A Fault Identification Method for Metal Oxide Arresters Combining Suppression of Environmental Temperature and Humidity Interference with a Stacked Autoencoder

Abstract

Most existing methods aiming to solve the fault identification problem of metal oxide arresters (MOAs) are limited by strong subjectivity in judgment, the significant impact of environmental temperature and humidity on the online monitoring of the resistance current, and poor generalization ability. Therefore, in this article, we propose an MOA fault identification method that combines suppressing environmental temperature and humidity interference with a stacked autoencoder (SAE). Firstly, a functional relationship model between resistance current and environmental temperature and humidity is established.
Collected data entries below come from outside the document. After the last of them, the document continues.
-- ==== Sys2Proof/Machine/Store.lean ====
section
/-! DEFINITION. The operations of a sparse store in canonical form, and bytes as numbers (R12). -/

namespace Sys2Proof.Machine

open Sys2Proof

/-- What key `k` reads as in store `m`, an unlisted key reading as `d`. -/
def sget {α : Type} (d : α) (m : Sparse α) (k : Nat) : α :=
  match m with
  | [] => d
  | (k', v) :: r => if k' = k then v else sget d r k

/-- `m` without key `k`. -/
def sdel {α : Type} (m : Sparse α) (k : Nat) : Sparse α :=
  match m with
  | [] => []
  | (k', v) :: r => if k' = k then sdel r k else (k', v) :: sdel r k

/-- `m` with `k` at `v`, in rising order of keys. -/
def sins {α : Type} (m : Sparse α) (k : Nat) (v : α) : Sparse α :=
  match m with
  | [] => [(k, v)]
  | (k', v') :: r =>
    if k < k' then (k, v) :: (k', v') :: r
    else if k' = k then (k, v) :: r
    else (k', v') :: sins r k v

/-- `m` with `k` set to `v`; a key that returns to the default leaves the list. -/
def sset {α : Type} [DecidableEq α] (d : α) (m : Sparse α) (k : Nat) (v : α) : Sparse α :=
  if v = d then sdel m k else sins m k v

/-- Key `k` changed by `f`. -/
def supd {α : Type} [DecidableEq α] (d : α) (m : Sparse α) (k : Nat) (f : α → α) : Sparse α :=
  sset d m k (f (sget d m k))

/-- The keys rise strictly. -/
def srising {α : Type} (m : Sparse α) : Bool :=
  match m with
  | [] => true
  | [_] => true
  | (k, _) :: (k', v) :: r => decide (k < k') && srising ((k', v) :: r)

/-- The canonical form: keys strictly rising, no entry equal to what an unlisted key reads as. -/
def swf {α : Type} [DecidableEq α] (d : α) (m : Sparse α) : Bool :=
  srising m && m.all (fun e => decide (e.2 ≠ d))

/-- Little-endian value of bytes (R12). -/
def leNat (bs : List Byte) : Nat :=
  match bs with
  | [] => 0
  | b :: r => b.toNat + 256 * leNat r

/-- The low `n` bytes of `v`, little-endian (R12). -/
def leBytes (n : Nat) (v : Nat) : List Byte :=
  match n with
  | 0 => []
  | n + 1 => BitVec.ofNat 8 v :: leBytes n (v / 256)

/-- `n` bytes of a byte store from key `k`. -/
def sbytes (d : Byte) (m : Sparse Byte) (k n : Nat) : List Byte :=
  match n with
  | 0 => []
  | n + 1 => sget d m k :: sbytes d m (k + 1) n

/-- A byte store with `bs` written from key `k`. -/
def sputBytes (d : Byte) (m : Sparse Byte) (k : Nat) (bs : List Byte) : Sparse Byte :=
  match bs with
  | [] => m
  | b :: r => sputBytes d (sset d m k b) (k + 1) r

/-- Bits `lsb` to `lsb + w - 1` of `v` (R12). -/
def bits (v lsb w : Nat) : Nat := v / 2 ^ lsb % 2 ^ w

/-- The two's-complement value of the low `w` bits of `v`. -/
def sxNat (w v : Nat) : Int :=
  let u := v % 2 ^ w
  if 2 * u < 2 ^ w then (u : Int) else (u : Int) - 2 ^ w

/-- The low `w` bits of an integer in two's complement. -/
def unsx (w : Nat) (i : Int) : Nat := (i % (2 ^ w : Int)).toNat

/-- `v` kept between `lo` and `hi`. -/
def clampNat (lo hi v : Nat) : Nat := if v < lo then lo else if v > hi then hi else v

/-- `v` kept between `lo` and `hi`. -/
def clampInt (lo hi v : Int) : Int := if v < lo then lo else if v > hi then hi else v

/-- The first index of `l` at which `p` holds. -/
def findIx {α : Type} (p : α → Bool) (l : List α) (i : Nat := 0) : Option Nat :=
  match l with
  | [] => none
  | x :: r => if p x then some i else findIx p r (i + 1)

/-- `l` with element `i` replaced. -/
def setAt {α : Type} (l : List α) (i : Nat) (x : α) : List α :=
  match l, i with
  | [], _ => []
  | _ :: r, 0 => x :: r
  | y :: r, i + 1 => y :: setAt r i x

/-- A field of a register: byte offset in BAR0, least significant bit, width, reset value (R9, R12). -/
structure FRef where
  off : Nat
  lsb : Nat
  w : Nat
  rst : Nat
deriving DecidableEq, Repr

/-- The key of a field in the register file. -/
def FRef.key (f : FRef) : Nat := f.off * 256 + f.lsb

end Sys2Proof.Machine
end

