-- ==== Sys2Proof/Machine/RegMap.lean ====
section
/-! DEFINITION. Every field of every register of BAR0 by its name: offset, bits, reset value (the register tables of the spec). -/

namespace Sys2Proof.Machine.R

open Sys2Proof.Machine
Then, a temperature and humidity interference suppression method based on weighted nonlinear surface modeling is proposed to normalize the resistance current to the same reference temperature and humidity conditions. Finally, an MOA fault identification method combining the suppression of environmental temperature and humidity interference with an SAE is proposed. Furthermore, a comprehensive comparison is conducted on the recall, accuracy, F1-score, and average accuracy of support vector machine, random forest, logistic regression, and SAE classification algorithms in three different scenarios to demonstrate the effectiveness of the proposed method. The results indicate that environmental temperature and humidity interference suppression for resistive current prior to MOA fault classification significantly reduce the number of false alarms. Compared with other methods, the MOA fault identification method, which combines environmental temperature and humidity interference suppression with an SAE, has the highest average accuracy of 99.7%.